# Chausson Flash S2



## TwinTravellers (Jul 5, 2007)

We are new owners of the Chausson Flash S2. We saw it at the NEC in Birmingham in February and fell in love with the layout. We ended up buying the show model. We are pleased to say it ticked all our boxes. (It was a nice surprise to find we have cab air-conditioning as we were told we didn't have it when we bought the van).

Of course, we've had a few teething troubles with it, e.g. water was draining from the shower-room sink VERY slowly but this should has been fixed now. 

We haven't been on a long trip yet but have had weekends away in it. We are planning to go to Ireland in September for a month.

Is there anyone else on here with this model (2010)? 

(I wonder if we should change our name from Twintravellers (named after the Adria Twin) to Flashtravellers now??

Ros


----------



## geraldandannie (Jun 4, 2006)

Hi Ros

This is the one with the foldy-down sofa thing that makes up the foot of the bed?

http://www.lowdhams.com/new-motorhomes/chausson/flash/s2

I was impressed with the clever design of this van. It provides a lot of facilities and a nice bathroom in such a small overall length.

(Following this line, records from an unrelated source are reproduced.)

-- ==== Sys2Proof/Machine/Fields.lean ====
section
/-! DEFINITION. The register fields of every page, taken from the register tables of spec/: page, offset,
lowest bit, width, access code, reset value (the shipped OTP value where the table says OTP, R462), legal
values ("leaves the field unchanged" otherwise, R149), and the copies of a register. -/

namespace Sys2Proof.Machine

/-- The access codes of R8. -/
inductive Acc where
  | ro | rw | w1c | w1s | wo | rc | rwl
  deriving DecidableEq, Repr

/-- A register field. `page` is the first page of its block, `off` the byte offset of its first copy,
`lo` its lowest bit, `w` its width (64 for a value in a _LO/_HI pair, R52). Copies lie `stride` bytes or
`bstr` bits apart; `sel` is not 0 where a selector register names the copy. -/
structure Fld where
  page : Nat
  off : Nat
  lo : Nat
  w : Nat
  acc : Acc
  dflt : Nat → Nat := fun _ => 0
  cnt : Nat := 1
  stride : Nat := 0
  bstr : Nat := 0
  sel : Nat := 0
  ok : Nat → Bool := fun _ => true

namespace HDR

/-- HDR.BLK_ID.TYPE (R27). -/
def BLK_ID_TYPE : Fld := { page := 0x0, off := 0x0, lo := 24, w := 8, acc := .ro }
/-- HDR.BLK_ID.INSTANCE (R27). -/
def BLK_ID_INSTANCE : Fld := { page := 0x0, off := 0x0, lo := 16, w := 8, acc := .ro }
/-- HDR.BLK_ID.MAJOR (R27). -/
def BLK_ID_MAJOR : Fld := { page := 0x0, off := 0x0, lo := 8, w := 8, acc := .ro, dflt := fun _ => 1 }
/-- HDR.BLK_ID.MINOR (R27). -/
def BLK_ID_MINOR : Fld := { page := 0x0, off := 0x0, lo := 0, w := 8, acc := .ro }
/-- HDR.BLK_CTRL.FENCE_REQ (R28). -/
def BLK_CTRL_FENCE_REQ : Fld := { page := 0x0, off := 0x4, lo := 2, w := 1, acc := .rw }
/-- HDR.BLK_CTRL.SOFT_RESET (R28). -/
def BLK_CTRL_SOFT_RESET : Fld := { page := 0x0, off := 0x4, lo := 1, w := 1, acc := .w1s }
/-- HDR.BLK_CTRL.ENABLE (R28). -/
def BLK_CTRL_ENABLE : Fld := { page := 0x0, off := 0x4, lo := 0, w := 1, acc := .rw }
/-- HDR.BLK_STAT.LOCKED (R31). -/
def BLK_STAT_LOCKED : Fld := { page := 0x0, off := 0x8, lo := 8, w := 1, acc := .ro }
/-- HDR.BLK_STAT.FENCE_SRC (R31). -/
def BLK_STAT_FENCE_SRC : Fld := { page := 0x0, off := 0x8, lo := 4, w := 2, acc := .ro }
/-- HDR.BLK_STAT.ERROR (R31). -/
def BLK_STAT_ERROR : Fld := { page := 0x0, off := 0x8, lo := 3, w := 1, acc := .ro }
/-- HDR.BLK_STAT.BUSY (R31). -/
def BLK_STAT_BUSY : Fld := { page := 0x0, off := 0x8, lo := 2, w := 1, acc := .ro }
/-- HDR.BLK_STAT.FENCED (R31). -/
def BLK_STAT_FENCED : Fld := { page := 0x0, off := 0x8, lo := 1, w := 1, acc := .ro }
/-- HDR.BLK_STAT.READY (R31). -/
def BLK_STAT_READY : Fld := { page := 0x0, off := 0x8, lo := 0, w := 1, acc := .ro }
/-- HDR.BLK_ACCESS.WR_MASK (R32). -/
def BLK_ACCESS_WR_MASK : Fld := { page := 0x0, off := 0xc, lo := 8, w := 6, acc := .rwl, dflt := fun pg => if pg = 0x19 || pg = 0x5A then 1 else if pg = 0x49 then 0x23 else 0x2D }
/-- HDR.BLK_ACCESS.RD_MASK (R32). -/
def BLK_ACCESS_RD_MASK : Fld := { page := 0x0, off := 0xc, lo := 0, w := 6, acc := .rwl, dflt := fun pg => if pg = 0x19 || pg = 0x5A then 0x21 else 0x3F }
/-- HDR.INT_STAT.EVENTS (R33). -/
def INT_STAT_EVENTS : Fld := { page := 0x0, off := 0x10, lo := 0, w := 32, acc := .w1c }
/-- HDR.INT_EN.ENABLES (R33). -/
def INT_EN_ENABLES : Fld := { page := 0x0, off := 0x14, lo := 0, w := 32, acc := .rw }
/-- HDR.INT_SET.TEST (R33). -/
def INT_SET_TEST : Fld := { page := 0x0, off := 0x18, lo := 0, w := 32, acc := .wo }
/-- HDR.FLT_STAT.CHECKERS (R33). -/
def FLT_STAT_CHECKERS : Fld := { page := 0x0, off := 0x1c, lo := 0, w := 32, acc := .ro }
/-- HDR.FLT_INJ.INJECT (R33). -/
def FLT_INJ_INJECT : Fld := { page := 0x0, off := 0x20, lo := 0, w := 32, acc := .rwl }
/-- HDR.LOCK.LOCKED (R35). -/
def LOCK_LOCKED : Fld := { page := 0x0, off := 0x24, lo := 0, w := 1, acc := .ro }
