-- ==== Sys2Proof/Machine/FifoOps.lean ====
section
/-! DEFINITION. The context FIFOs: counts, reading, writing, marks, flush (R236-R238). -/

namespace Sys2Proof.Machine

/-- Free entries: 16 - (W - F). -/
def Fifo.free (q : Fifo) : Nat := 16 - (q.w + 32 - q.f) % 32

/-- Readable words: W - R. -/
def Fifo.words (q : Fifo) : Nat := (q.w + 32 - q.r) % 32

/-- The entry at a position. -/
def Fifo.ent (q : Fifo) (p : Nat) : FifoEnt := Tbl.get {} q.ents (p % 16)

/-- End-marked words from R up to W. -/
def Fifo.pkts (q : Fifo) : Nat := ((List.range q.words).filter (fun i => (q.ent (q.r + i)).last)).length

/-- Stores an entry at W. -/
def Fifo.put (q : Fifo) (e : FifoEnt) : Fifo :=
  { q with ents := Tbl.put q.ents (q.w % 16) e, w := (q.w + 1) % 32 }

/-- Returns the entry at R and advances R (R237). -/
def Fifo.take (q : Fifo) : FifoEnt × Fifo :=
  (q.ent q.r, { q with r := (q.r + 1) % 32, edge := (q.ent q.r).last })

/-- MARK: M ← R. -/
def Fifo.mark (q : Fifo) : Fifo := { q with m := q.r }

/-- REWIND: R ← M. -/
def Fifo.rewind (q : Fifo) : Fifo := { q with r := q.m }

/-- RELEASE: F ← R, M ← R. -/
def Fifo.release (q : Fifo) : Fifo := { q with f := q.r, m := q.r }

/-- The first end-marked entry from R, as a count of entries up to and including it. -/
def Fifo.toEnd (q : Fifo) : Option Nat :=
  ((List.range q.words).find? (fun i => (q.ent (q.r + i)).last)).map (· + 1)

/-- A flush takes effect: F ← M ← R, and nothing has been read since (R238). -/
def Fifo.flushed (q : Fifo) : Fifo := { q with f := q.r, m := q.r, flush := false, edge := true }

/-- A flush is requested: at a packet boundary it takes effect at once, otherwise it is pending (R238). -/
def Fifo.requestFlush (q : Fifo) : Fifo := if q.edge then q.flushed else { q with flush := true }

/-- A pending flush discards the entries present, up to and including the next end-marked one, after which it
takes effect (R238). -/
def Fifo.flushStep (q : Fifo) : Fifo :=
  if q.flush then
    match q.toEnd with
    | some n => { q with r := (q.r + n) % 32 }.flushed
    | none => { q with r := q.w }
  else q

end Sys2Proof.Machine
end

Has the layout worked well for you so far?

Gerald


----------



## TwinTravellers (Jul 5, 2007)

Yes that's the one. We like it because when you go in the door the van looks spacious as the shower, etc. is across the back of the van and there are no tall cupboards in the middle of the van to block your view. The bed is a good compromise between having fixed bed and losing space. It is a good lounging space in the day and it is easy to add the rest of the bed by dropping down the end. The dinette is better because you can adjust the rake of the backrest.
Ros


----------



## blongs (Jan 12, 2009)

There is a full write up for the MH in Which Motorhome this month. It does look very nice indeed.

Good purchase.

Ben


----------